There are at least three ways of integrating the Biblical values in the school, i.e.
- Through the life of Christian educators
A good teacher brings his/ her life into the teaching. It is impossible to separate the instruction from the life of a teacher. A teacher life is the most influential power in the school that transforms students’ life. So, the spiritual formation of the students is depending to the kind of life their teachers have. Do the teachers have a life that is full with God’s word? Or do the teachers have the habit of fill up their life with junk media consumption?
- Through out curriculum
Another way of integrating the Bible is through out the curriculum. All subjects must bring the students to the higher level of knowing and experiencing God. Therefore, all subjects should integrate what the Bible teaches about the topic. Christian schools need to realize that there is no neutral curriculum or curriculum materials. A curriculum or curriculum material is always developed or written from a philosophy of education. It’s either Christian or non-Christian. It’s the reason for ACSI to see the importance of providing Biblical values integrated curriculum materials.
- Through school culture & policy
We can just the level of a school Christianess by its organizational culture and policy. Christian school leaders need to be careful in creating and nurturing its culture inside the school. They need also to be wise in developing the school policies so people know that Christ is the center. ACSI offers various trainings for Christian school leaders in doing it.
Calling For & Empowering Christian Educators: The Road Less Traveled
Becoming a Christian teacher is “the Road Less Traveled”. The best Christian young people have not seen teacher as a prospective profession that will guarantee their future. Of course the main consideration is the general idea about successful life. We need to continually encourage Christian young people to give their life into the ministry of Christian school teaching.
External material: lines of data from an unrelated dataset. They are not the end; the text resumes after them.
/-- Adding the jobs of a span in order gives the span's jobs at the young end, under fresh entry numbers. -/
theorem State.foldl_addSpanJob_jobs (s : State) (kind : RequestKind) (tag lsn : Nat) (preErased : Bool)
    (slots : List Slot) {n : Nat} (hroom : s.jobs.length + n ≤ 256) :
    ∃ ids : List JobId, ids.length = n ∧ ids.Nodup ∧ (∀ o ∈ s.jobs, o.id ∉ ids) ∧
      ((List.range n).foldl (State.addSpanJob kind tag lsn preErased slots) s).jobs =
        s.jobs ++ s.spanJobs kind tag lsn preErased slots ids := by
  induction n with
  | zero => exact ⟨[], by simp [State.spanJobs]⟩
  | succ n ih =>
    obtain ⟨ids, hlen, hnodup, hnew, hjobs⟩ := ih (by omega)
    rw [List.range_succ, List.foldl_append, List.foldl_cons, List.foldl_nil]
    generalize ht : (List.range n).foldl (State.addSpanJob kind tag lsn preErased slots) s = t at hjobs ⊢
    have hcfg : t.cfg = s.cfg := by simp [← ht]
    have hremap : t.remap = s.remap := by simp [← ht]
    have room : t.jobs.length < 256 := by
      simp only [hjobs, State.spanJobs, List.length_append, List.length_mapIdx]
      omega
    obtain ⟨id, hid⟩ := Option.isSome_iff_exists.mp (freshId_isSome room)
    obtain ⟨hfresh, -⟩ := freshId_some hid
    have fresh_old : ∀ o ∈ s.jobs, o.id ≠ id := fun o ho => hfresh o (by simp [hjobs, ho])
    have fresh_new : id ∉ ids := fun hi => by
      rw [← s.spanJobs_ids kind tag lsn preErased slots ids] at hi
      obtain ⟨j, hj, rfl⟩ := List.mem_map.mp hi
      exact hfresh j (by simp [hjobs, hj]) rfl
    have other_lsn : ∀ o ∈ s.spanJobs kind tag lsn preErased slots ids, o.lsn ≠ some (lsn + n) := fun o ho => by
      obtain ⟨i, hi, hl⟩ := State.spanJobs_lsn_lt ho
      simp only [hl, ne_eq, Option.some.injEq]
      omega
    refine ⟨ids ++ [id], by simp [hlen], ?_, ?_, ?_⟩
    · simpa using hnodup.concat fresh_new
    · intro o ho
      simp [hnew o ho, fresh_old o ho]
    · rw [State.addSpanJob_jobs hid, State.spanJob_congr hcfg hremap hjobs other_lsn, hjobs, List.append_assoc,
        State.spanJobs_concat, hlen]

/-! ### The act of acceptance (R38) -/

@[simp] theorem State.accept_requests (kind tag lsn count preErased) (s : State) :
    (s.accept kind tag lsn count preErased).requests =
      s.requests ++ [newRequest tag kind (some (lsn, count)) preErased count] := by
  simp [State.accept, State.addRequest]

@[simp] theorem State.accept_pool (kind tag lsn count preErased) (s : State) :
    (s.accept kind tag lsn count preErased).pool = if kind.reserves then s.pool.drop count else s.pool := by
  simp [State.accept]

theorem State.accept_jobs (s : State) (kind : RequestKind) (tag lsn : Nat) (preErased : Bool) {count : Nat}
    (hroom : s.jobs.length + count ≤ 256) :
    ∃ ids : List JobId, ids.length = count ∧ ids.Nodup ∧ (∀ o ∈ s.jobs, o.id ∉ ids) ∧
      (s.accept kind tag lsn count preErased).jobs =
        s.jobs ++ s.spanJobs kind tag lsn preErased (if kind.reserves then s.pool.take count else []) ids :=
  State.foldl_addSpanJob_jobs
    ((s.addRequest (newRequest tag kind (some (lsn, count)) preErased count)).withPool
      (if kind.reserves then s.pool.drop count else s.pool)) kind tag lsn preErased _ hroom

/-- The answer and the act of acceptance together do what R38 states. -/
theorem State.accept_acceptsSpan {s : State} {kind : RequestKind} (tag code lsn : Nat) {count : Nat} (preErased : Bool)
    (hroom : s.jobs.length + count ≤ 256) :
    AcceptsSpan s ((s.taken tag code 0).accept kind tag lsn count preErased) kind kind.jobKind tag lsn count preErased
      (.taken tag code 0) (if kind.reserves then s.pool.take count else []) := by
  obtain ⟨ids, hlen, hnodup, hnew, hjobs⟩ :=
    State.accept_jobs (s.taken tag code 0) kind tag lsn preErased (by simpa using hroom)
  change _ = s.jobs ++ s.spanJobs kind tag lsn preErased _ ids at hjobs
  constructor
  case link => simp [State.taken, State.reply]
  case requests => simp [newRequest]
  case pool => cases hr : kind.reserves <;> simp [hr]
  case rest => simp
  case jobs =>
    refine ⟨_, hjobs, by simp [State.spanJobs, hlen], ?_, fun j hj o ho he => ?_, fun i hi => ?_⟩
    · rwa [State.spanJobs_ids]
    · have hid := List.mem_map_of_mem (f := Job.id) hj
      rw [State.spanJobs_ids, ← he] at hid
      exact hnew o ho hid
    · simp only [State.spanJobs, List.getElem_mapIdx]
      exact ⟨rfl, rfl, rfl, rfl, rfl, rfl, rfl, rfl, rfl, rfl, rfl, rfl, rfl⟩

/-! ### The commands -/

theorem FrameArrives.accepting {s : State} (h : FrameArrives s) : s.link.accepting = true := by
  simp [Link.accepting, h.held, h.begun]

/-- A span command that passes every check is taken. -/
theorem State.spanCommand_of_passes {s : State} {kind : RequestKind} (hk : kind.spans) (code : Nat)
    {tag lsn count options : Nat} (h : spanRefusal kind tag lsn count options s = none) :
    AcceptsSpan s (s.spanCommand kind code tag lsn count options) kind kind.jobKind tag lsn count
      (decide (options = 1)) (.taken tag code 0) (if kind.reserves then s.pool.take count else []) := by
  rw [State.spanCommand, State.checked, firstRefusal_spanChecks hk, h]
  exact State.accept_acceptsSpan tag code lsn _ (room_of_passes h)

/-- Settles O32: the checks of R37 leave room for the span's jobs, and the fold of R38 appends them one by one. -/
theorem spanCommandsAreAccepted : Obligations.SpanCommandsAreAccepted := by
  refine ⟨fun older j lsn hj => ⟨?_, fun hnone => ?_⟩, fun s lsn => ⟨fun spare hmem huniq => ?_, fun hnone => ?_⟩,
    fun tag lsn count options s hs => ⟨fun h => ?_, fun h => ?_, fun h => ?_⟩⟩
  · rintro before o after rfl ho hafter
    exact holder_eq_some ((Job.holds_iff hj).mpr ho) fun k hk =>
      Bool.eq_false_iff.mpr (mt (Job.holds_iff hj).mp (hafter k hk))
  · exact holder_eq_none fun o ho => Bool.eq_false_iff.mpr (mt (Job.holds_iff hj).mp (hnone o ho))
  · exact huniq _ (effectiveIn_of_active hmem)
  · exact effectiveIn_of_not_active hnone
  · exact ⟨_, onFrame_of_quiet hs.quiet hs.accepting _ _,
      not_preErased_of_passes h (by decide) ▸ State.spanCommand_of_passes (.inl rfl) 0x20 h⟩
  · exact ⟨_, onFrame_of_quiet hs.quiet hs.accepting _ _, State.spanCommand_of_passes (.inr (.inl rfl)) 0x21 h⟩
  · exact ⟨_, onFrame_of_quiet hs.quiet hs.accepting _ _,
      not_preErased_of_passes h (by decide) ▸ State.spanCommand_of_passes (.inr (.inr rfl)) 0x22 h⟩

end Sys2Proof.Machine
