-- ==== Sys2Proof/Word.lean ====
section
/-! DEFINITION. The words of the model: bytes, lines and masks as bit vectors, finite maps kept as sorted lists, and
the types that describe a register field (access codes of R13, reset columns of R14). -/
namespace Sys2Proof

/-- A byte. -/
abbrev Byte := BitVec 8
/-- A line, 64 bytes, byte 0 in the low bits (R9, glossary of 00_scope.md). -/
abbrev Line := BitVec 512
/-- A byte-valid mask of a line, bit i for byte i (R101). -/
abbrev Mask := BitVec 64
/-- A head number, 0 to 15 (R5). -/
abbrev Head := Fin 16

/-- A finite map from natural numbers, in one canonical form: keys strictly rising. -/
abbrev Map (α : Type) := List (Nat × α)

/-- The value at a key, if listed. -/
def Map.find {α : Type} : Map α → Nat → Option α
  | [], _ => none
  | (a, v) :: m, k => if a = k then some v else Map.find m k

/-- The map with one key set. -/
def Map.put {α : Type} : Map α → Nat → α → Map α
  | [], k, v => [(k, v)]
  | (a, w) :: m, k, v =>
    if k < a then (k, v) :: (a, w) :: m else if k = a then (k, v) :: m else (a, w) :: Map.put m k v

/-- The map with one key removed. -/
def Map.del {α : Type} : Map α → Nat → Map α
  | [], _ => []
  | (a, w) :: m, k => if a = k then Map.del m k else (a, w) :: Map.del m k

/-- The value at a key, or a default. -/
def Map.get {α : Type} (m : Map α) (k : Nat) (d : α) : α := (m.find k).getD d

/-- The map with one key set to a value, or removed when there is none. -/
def Map.upd {α : Type} (m : Map α) (k : Nat) : Option α → Map α
  | some v => m.put k v
  | none => m.del k

/-- Keys strictly rising: the canonical form. -/
abbrev Map.wf {α : Type} (m : Map α) : Prop := m.Pairwise (fun x y => x.1 < y.1)

namespace Machine

/-- The access codes of R13. -/
inductive Acc where
  | ro | rw | w1c | w1s | rc | wo | img | pst
  deriving DecidableEq, Repr

/-- Where a field's reset value comes from (R14): a constant, manufacture, or the live image. -/
inductive Rst where
  | const | fuse | image
  deriving DecidableEq, Repr

/-- A field of a register: its number in the model, its low bit, its width, its access code and its reset column. -/
structure Fld where
  id : Nat
  lo : Nat
  w : Nat
  acc : Acc
  src : Rst
  rst : Nat
  deriving DecidableEq, Repr

/-- A register of the window: name, offset, width in bits, whether it is banked per head, the stride and count of each
index, and its fields. -/
structure RegDef where
  name : String
  base : Nat
  width : Nat
  banked : Bool
  dims : List (Nat × Nat)
  fields : List Fld
  deriving DecidableEq, Repr

end Machine
end Sys2Proof
end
D. Finishing the fourth year
Many times, ACSI is seen as “new kid on the block”. Finishing its fourth year, ACSI has not done enough for Christian schools inIndonesia. However, I want to praise God for what He has done so far: Ebenezer—The LORD has helped us all the way! It is my dream to see Indonesian churches taking Christian schooling as their serious and strategic ministry of Christian mission and church growth. It will be a great joy to witness the graduates of Indonesian Christian schools making big impact and transform this country and beyond!